На стенах, прибитые кривыми гвоздями, висели портреты родителей в рамках. На одной из фотографий Мама сидела на стуле полуобернувшись. На ее лице было слишком много пудры, и улыбалась она застенчивой улыбкой деревенской девушки. Рядом с ней стоял Папа. В брюках клеш, белой рубашке и косом галстуке. Костюм был ему слишком мал. Выражение его лица было тигриным, атакующим. Его сильные глаза и массивная челюсть выставились в камеру. Он смотрел в камеру так, как смотрят боксеры прежде, чем стать знаменитыми. На другой фотографии между родителями сидел я, малыш рядом со своими большими стражами. На наших лицах были улыбки застенчивой радости. Я смотрел на фотографию в нашей маленькой комнате, где чада было больше, чем света, и думал — куда же делась эта радость.

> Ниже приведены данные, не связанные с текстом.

/-! ### The pins and the loader -/

/-- R18, R137: KILL_N falls: the latch is set, the lanes are cut, both cue outputs go low and BREAK_IN is
set; with the latch set already only BREAK_IN is set. KILL_N rises: the latch stays. -/
def Obligations.KillLatch : Prop :=
  (∀ s : State, s.pins.resetN = true → s.pins.killN = true →
    let cut := fun l : Lane =>
      match l.state with
      | .off | .killed => l
      | .armed =>
        { l with state := .off, placed := [], offset := 0, fade := 0, passCount := 0, dwellCount := 0
                 resume := .running, motionOn := true, pendForm := none, pendMotion := none
                 takeMark := false }
      | .running | .held | .draining | .fadingOut => { l with state := .killed }
    let s1 := State.raise { s with out := [], pins := { s.pins with killN := false } } .breakIn
    exec .killLatchSet s = .next (
      if s.cue.latch = true then s1
      else
        { s1 with
          cue := { s.cue with latch := true, out0 := false, out1 := false }
          lanes := ⟨cut s.lanes.e0, cut s.lanes.e1, cut s.lanes.e2, cut s.lanes.e3⟩ })) ∧
  ∀ s : State, exec .killNRise s = .next { s with out := [], pins := { s.pins with killN := true } }

/-- R137, R165, R166, R167: RESET_N rises: the anchor and the flow mode come from the straps, the stall
limit is 20 microseconds, the part enters LOADING, and with KILL_N low the kill latch is set. The loader
then starts at the first byte it has not received when the bus is free, and waits for the bus when
another master wins arbitration. -/
def Obligations.ResetAndBusEvents : Prop :=
  (∀ (s : State) (straps : Straps) (killN : Bool), s.pins.resetN = false →
    (∀ n, (s.lane n).state = .off) →
    exec (.resetRelease straps killN) s = .next
      { s with
        out := []
        pins := { s.pins with resetN := true, killN := killN, straps := straps }
        device := .loading
        loader := { status := .loading, reason := none, bus := .waiting, staging := [] }
        conf := { s.conf with
          anchor := BitVec.ofNat 32 (0x40000000 + straps.anchorSel.toNat * 0x01000000)
          flow := if straps.flowSel then .pass else .hold
          stall := 20 }
        cue := if killN then s.cue else { s.cue with latch := true, out0 := false, out1 := false }
        rep := if killN then s.rep else { s.rep with events := s.rep.events ||| 0x400 } }) ∧
  ∀ s : State,
    (s.loader.bus = .waiting →
      exec .busFreeStart s = .next
        { s with out := [.i2cStart s.loader.staging.length]
                 loader := { s.loader with bus := .addressing } }) ∧
    (s.loader.bus = .addressing ∨ s.loader.bus = .reading →
      exec .arbitrationLost s = .next
        { s with out := [.i2cRelease], loader := { s.loader with bus := .waiting } })

/-- R149, R150, R164, R167, R168, R169: a load that fails, by a missing acknowledge, a time limit or a byte
that shows the image wrong. What the configuration gave is absent, the straps give the anchor and the flow
mode, LOAD_FAIL and its mask bit are set, so that ATTN is high, and the completion report is taken. A RELOAD
that waits at the head of the queue completes with the reason. That the report is taken before that
completion is notes/assumptions/13.md. -/
def Obligations.LoadFails : Prop :=
  ∀ (s : State) (i : Instr) (straps : Straps) (why : LoadReason),
    ((i = .noDevice straps ∧ why = .noDevice ∧ s.loader.bus = .addressing) ∨
     (i = .busTimeout straps ∧ why = .busTimeout ∧ s.loader.bus ≠ .idle) ∨
     (∃ b : Byte, i = .imageByteReceived b straps ∧
       (s.loader.bus = .addressing ∨ s.loader.bus = .reading) ∧
       scanImage (s.loader.staging ++ [b]) = .fail why)) →
    ∃ t : State, t.device = .unconfigured ∧ t.attn = true ∧
      t.out = (if s.loader.bus = .waiting then [.i2cRelease] else [.i2cStop, .i2cRelease]) ∧
      t.loader = { status := .failed, reason := some why, bus := .idle, staging := [] } ∧
      t.conf =
        { anchor := BitVec.ofNat 32 (0x40000000 + straps.anchorSel.toNat * 0x01000000)
          flow := if straps.flowSel then .pass else .hold
          stall := 20, decode := none, rate := none, reportLine := none } ∧
      (∀ n : Fin 4, t.fonts.get n = Font.absent) ∧
      t.rep =
        { s.rep with events := s.rep.events ||| 0x40000, mask := s.rep.mask ||| 0x40000, taken := true } ∧
      t.own = { s.own with reports := s.own.reports ++
        [{ anchor := t.conf.anchor, next := 0, words := t.reportWords
           ahead := s.own.writeBack.length }] } ∧
      t = { s with
            out := t.out, pins := { s.pins with straps := straps }, device := .unconfigured
            loader := t.loader, conf := t.conf, fonts := t.fonts, rep := t.rep, own := t.own } ∧
      (s.intake.reload = none → exec i s = .next t) ∧
      ∀ (e : IntakeEntry) (rest : List IntakeEntry), s.intake.reload ≠ none →
        s.intake.queue = e :: rest →
        exec i s = .next (
          ({ t with intake := { s.intake with reload := none } }).complete e (match why with
            | .blank => .blank
            | .noDevice => .noDevice
            | .busTimeout => .busTimeout
            | .imageOverrun => .imageOverrun
            | .format => .format))

/-- R119, R123, R149, R150, R164, R168, R169: a byte of the image is kept in the staging copy and changes
nothing else while more are called for. With the byte that completes a sound image the load succeeds: the
part is ACTIVE under the image's configuration, acc is 0, the current, pending and default copies of every
style are the image's, or the built-in style where it gives none, LOAD_DONE is set and the completion
report is taken. A RELOAD that waits at the head of the queue completes with OK. That the report is taken
before that completion is notes/assumptions/13.md. -/
def Obligations.ImageBytes : Prop :=
  ∀ (s : State) (b : Byte) (straps : Straps),
    (s.loader.bus = .addressing ∨ s.loader.bus = .reading) →
    let bytes := s.loader.staging ++ [b]
    (scanImage bytes = .more →
      exec (.imageByteReceived b straps) s = .next
        { s with out := [], pins := { s.pins with straps := straps }
                 loader := { s.loader with bus := .reading, staging := bytes } }) ∧
    ∀ (i : Image) (c : ImageConfig), scanImage bytes = .done i → i.config = some c →
      ∃ t : State, t.device = .active ∧
        t.out = [.i2cStop, .i2cRelease] ∧
        t.loader = { status := .done, reason := none, bus := .idle, staging := [] } ∧
        t.conf =
          { anchor := match c.anchor with
              | some a => a
              | none => BitVec.ofNat 32 (0x40000000 + straps.anchorSel.toNat * 0x01000000)
            flow := match c.flow with
              | some f => f
              | none => if straps.flowSel then .pass else .hold
            stall := match c.stall with
              | some v => v
              | none => 20
            decode := some c.decode, rate := some c.rate, reportLine := some c.reportLine } ∧
        t.clock = { s.clock with acc := 0 } ∧
        (∀ n : Fin 4, t.fonts.get n = match i.fonts.get n with
          | some f => f
          | none => Font.absent) ∧
        (∀ k, t.style k = (match (i.styles.getD []).reverse.find? fun e => e.1 == k with
            | some e => e.2
            | none => Style.builtIn) ∧
          t.pendingStyle k = t.style k ∧ Store.get Style.builtIn t.styles.deflt k = t.style k) ∧
        t.rep = { s.rep with events := s.rep.events ||| 0x20000, taken := true } ∧
        t.own = { s.own with reports := s.own.reports ++
          [{ anchor := t.conf.anchor, next := 0, words := t.reportWords
             ahead := s.own.writeBack.length }] } ∧
        t = { s with
              out := t.out, pins := { s.pins with straps := straps }, device := .active
              loader := t.loader, conf := t.conf, clock := t.clock, fonts := t.fonts
              styles := t.styles, rep := t.rep, own := t.own } ∧
        (s.intake.reload = none → exec (.imageByteReceived b straps) s = .next t) ∧
        ∀ (e : IntakeEntry) (rest : List IntakeEntry), s.intake.reload ≠ none →
          s.intake.queue = e :: rest →
          exec (.imageByteReceived b straps) s = .next (
            ({ t with intake := { s.intake with reload := none } }).complete e .ok)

Я пошел искать Маму и Папу. Во дворе их не было. На кухне перед жарким слепящим огнем сидели женщины, пот капал с их лиц, их массивные руки и полуоткрытые груди мерцали в неровном свете. Я смотрел, как они жарили бобовые пироги, курицу и рыбу, и варили в котле что-то, изумительно пахнущее. Увидев меня, они заголосили в знак приветствия, и я убежал. У крыльца дома Папа рассказывал о своем тюремном опыте собравшейся толпе мужчин. Мама стояла на другой стороне дороги, болтая с пожилой женщиной. В своем повествовании Папа дошел до того места, когда стало необходимо показать, что он имеет в виду. Он спрыгнул со стула, сам чуть не лопаясь от доброго смеха, и принялся маршировать туда и сюда, с силой стуча башмаками о землю, размахивая здоровой рукой, болтая головой и выкрикивая военные приказы на семи языках. Он представлял безумного солдата, который воевал на британской войне в Бирме. Его мозг был расстроен взрывами, ночами, проведенными с трупами, и он не смел поверить, что убил столько белых мужчин. Он стал человеком, знавшим только две вещи — как маршировать и как отдавать приказы. Он целыми днями маршировал в тюрьме и ночи напролет во сне отдавал приказы. Мужчины смеялись над представлением Папы, и Папа смеялся так заразительно, что кровавое пятно на бинте на лбу стало еще шире. Но этого никто не замечал. Я вскрикнул; Папа повернулся и увидел меня. И когда он меня увидел, он резко перестал смеяться. После долгого взгляда он пошел ко мне, но я побежал через улицу в сторону Мамы. На полпути я заметил велосипедиста, который мчался на меня, яростно крутя педали. Мама закричала, я упал; велосипедист увернулся, проехав рядом с моей головой, и выругался, обернувшись. Подбежала Мама, она подняла меня, отвела обратно к домам и отдала Папе, чтобы он присмотрел за мной.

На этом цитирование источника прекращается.